1/43のミニカーを実車のように撮影し、実車の現役時代を紹介するこのコーナー、今回はフットワークが1992年のF1に参戦するために開発した、フットワークFA13を取り上げていこうと思う。

シリーズ90回目の記念ということで、スパーク製のミニカーで紹介していく。

当モデルは、日本人F1ドライバーのパイオニア的存在である鈴木亜久里氏のドライバーフィギュアが付いた、非常に精度の高い製品になる。

マシンデータと戦績

まずはフットワークFA13の主要諸元をチェック。

年式1992年
カテゴリーF1
コンストラクターフットワーク
マシン名FA13
デザイナーアラン・ジェンキンス
ボブ・ベル
エンジン無限ホンダMF-351H
主要諸元表

つづいてフットワークFA13の戦績を見てみる。

コンストラクターアルボレート鈴木亜久里
シーズン順位7位10位20位
シーズンポイント6P6P0P
優勝0回0回0回
表彰台0回0回0回
ポールポジション0回0回0回
ファステストラップ0回0回0回
戦績表

フットワーク・無限・鈴木亜久里の日系F1チーム

フットワークという会社をご存知だろうか?

フットワークとは1990年代にはたくさんのトラックが日本の道を往来していた運送業者で、ホワイトをベースにオレンジで描かれたダックスフントのイラストがトレードマークだった。

そのフットワークは1990年にF1チームアロウズのメインスポンサーになり、のちに買収。翌1991年にはチーム名が、そして1992年にはコンストラクターとしてもフットワークを名乗ることになる。

資金面が安定したチームは、前年までティレル、その前はマクラーレンで使用していたホンダ製V型10気筒エンジンの改良版である、無限ホンダ製のV10エンジンを1992年に獲得。

また、それと同時に鈴木亜久里氏をチームに招き入れ、かつてのフェラーリエースドライバーだったミケーレ・アルボレートとコンビを組むことになり、チーム国籍・エンジン・ドライバーのひとりが日本になった。
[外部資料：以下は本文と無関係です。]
-- ==== Sys2Proof/Machine/Upl.lean ====
section
/-! DEFINITION. The uplink and the device tree: connections, bundles, ciphertext, cursors, credit, the parent's time, DOWN messages
and the UPL commands ("Uplink and device trees"). -/

namespace Sys2Proof.Machine

open Host (Outcome)

/-- SE14 works: the supervisor and the clusters are on (R802). -/
def uplinkRuns (s : State) : Bool :=
  s.pwr.stage == .running && (match s.pwr.state with | .run | .trim => true | .doze | .hold => false)

/-- An upstream is named (R547). -/
def namesUpstream (s : State) : Bool := s.cfg.act.parent || s.cfg.act.headEnd

/-- A port's settings. -/
def portCfg (s : State) (p : Nat) : PortCfg := s.cfg.act.ports.getD p {}

/-- Whether a port may carry the upstream connection (UP1, UP2). -/
def upPort (s : State) (p : Nat) : Bool := (portCfg s p).mode ≠ 0 && (portCfg s p).useUp

/-- The port tried first, by PREFER, then by number (UP3, R546). -/
def firstPort (s : State) : Option Nat :=
  let l := [0, 1].filter (upPort s)
  (l.find? fun p => (portCfg s p).prefer).or l.head?

/-- The port of the next attempt (R546). -/
def nextPort (s : State) : Option Nat :=
  if s.upl.tryOther && upPort s (1 - s.upl.lastPort) then some (1 - s.upl.lastPort) else firstPort s

/-- A device's hop bound in µs (R568). -/
def hopBound (s : State) : Nat := 1000 * (s.cfg.act.bundleMaxMs + s.cfg.act.arch.flushMc * 20) + 25000

/-- The path bound in µs (R569). -/
def pathBound (s : State) : Nat := hopBound s + (if s.cfg.act.parent then s.upl.parentBound else 0)

/-- RELEASE of the Active image (FH6). -/
def release (s : State) : Nat := fld s.fwu.active 12 4

/-- ACTIVE_DIGEST: the digest of the Active image (R698). -/
def activeDigest (s : State) : Nat := Config.sha256 s.fwu.active

/-- The state of a link code (US1, US2). -/
def setLink (p v : Nat) (s : State) : State := s.onUpl fun u => { u with link := modAt u.link p fun _ => v }

/-- Whether the parent's time no longer serves: the qualification goes, and a selected parent is lost (R127, R563). -/
def dropParentTime (s : State) : State :=
  let s := s.onTime fun t => { t with qualParent := false }
  if s.time.src = .parent then loseSource s else s

/-- The upstream connection ends: CIPHER entries that the parent has not acknowledged are sent again in a new connection, and the
credit is gone (R558, R560). -/
def endUp (st : Nat) (s : State) : State :=
  match s.upl.conn with
  | none => s.onUpl fun u => { u with state := st }
  | some c =>
    let s := if s.upl.state = 2 then startIsland s else s
    let s := s.onSess fun b => { b with forward := c.unacked.flatMap Unacked.entries ++ b.forward }
    let s := s.onUpl fun u => { u with conn := none, state := st, credit := 0, exchanges := [], badEx := 0 }
    if s.time.qualParent then dropParentTime s else s

/-- A child's connection ends. -/
def endChild (c : Nat) (s : State) : State := onChild c (fun x => { x with conn := none }) s

/-- The connection is up: STATE up, and a connection after the first counts as RECONNECTS (R571, R573). -/
def goUp (c : UpConn) (s : State) : State :=
  endIslanded (s.onUpl fun u =>
    { u with conn := some { c with up := true, timeReqRc := s.rc }, state := 2, everUp := true
             reconnects := if u.everUp then inc32 u.reconnects else u.reconnects })

/-- UPLINK_CONNECT: a TLS connection toward the upstream is opened on the port of R546; with `ok` it is established, mutually
authenticated. A child then sends HELLO; a head end needs none, and counts as depth 1 (R546, R549, R551, R569). -/
def execUplinkConnect (dt : Nat) (ok : Bool) (s : State) : Outcome State Fault Refusal :=
  let s := tick dt s
  if uplinkRuns s && namesUpstream s && s.upl.conn.isNone && (s.upl.state ≠ 3 || s.upl.retryOk) then
    match nextPort s with
    | none => .next s
    | some p =>
      let s := s.onUpl fun u => { u with lastPort := p, attemptRc := s.rc, state := 1, tryOther := false, retryOk := true }
      if !ok then .next s
      else
        let c : UpConn := { port := p, lastRx := s.rc, lastTx := s.rc, sendPos := s.upl.acked }
        let s := setLink p (portCfg s p).mode (s.onUpl fun u => { u with conn := some c })
        if s.cfg.act.parent then
          .next (sendUp (.hello s.cfg.act.unitId (if s.cfg.startCfg.role == some .aggregation then 2 else 1) (release s)
            ((s.arch.format.map (·.formatId)).getD 0)) s)
        else .next (goUp c (s.onUpl fun u => { u with depth := 1 }))
  else .next s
ちなみに当時F1実況を行なっていた古舘伊知郎氏が付けたあだ名が『F1日本大使館』。

1992年製フットワークFA13のシャシーは、フロント部分のデザインを前年好走したジョーダン191風のハイノーズに変更。

そして第13戦からは、ドライバーの負担を軽減する目的でオートバイのようなシーケンシャルタイプのトランスミッションを採用する。

中堅チームにしては豊富な資金で、リタイヤの少ない安定した成績を残したが、マシンは一発の速さがなく、獲得した選手権ポイントは6でコンストラクターズランキングは7位にとどまった。

では、そのフットワークFA13のミニカーを詳しく見ていこう。

フットワークFA13のミニカーを実車のように撮る!

それでは1/43のフットワークFA13を撮影していこうと思う。

もちろんテーマはいつものように、『実車のように撮る!』。

フットワークのカーナンバー10は鈴木亜久里のマシン。

ジョーダン191のようなフロントウイングになったフットワークFA13だが、どことなく前年のFA12のような1本支柱の独創的な吊り下げ型デザインが垣間見える、同じアラン・ジェンキンス作のフロントセクション。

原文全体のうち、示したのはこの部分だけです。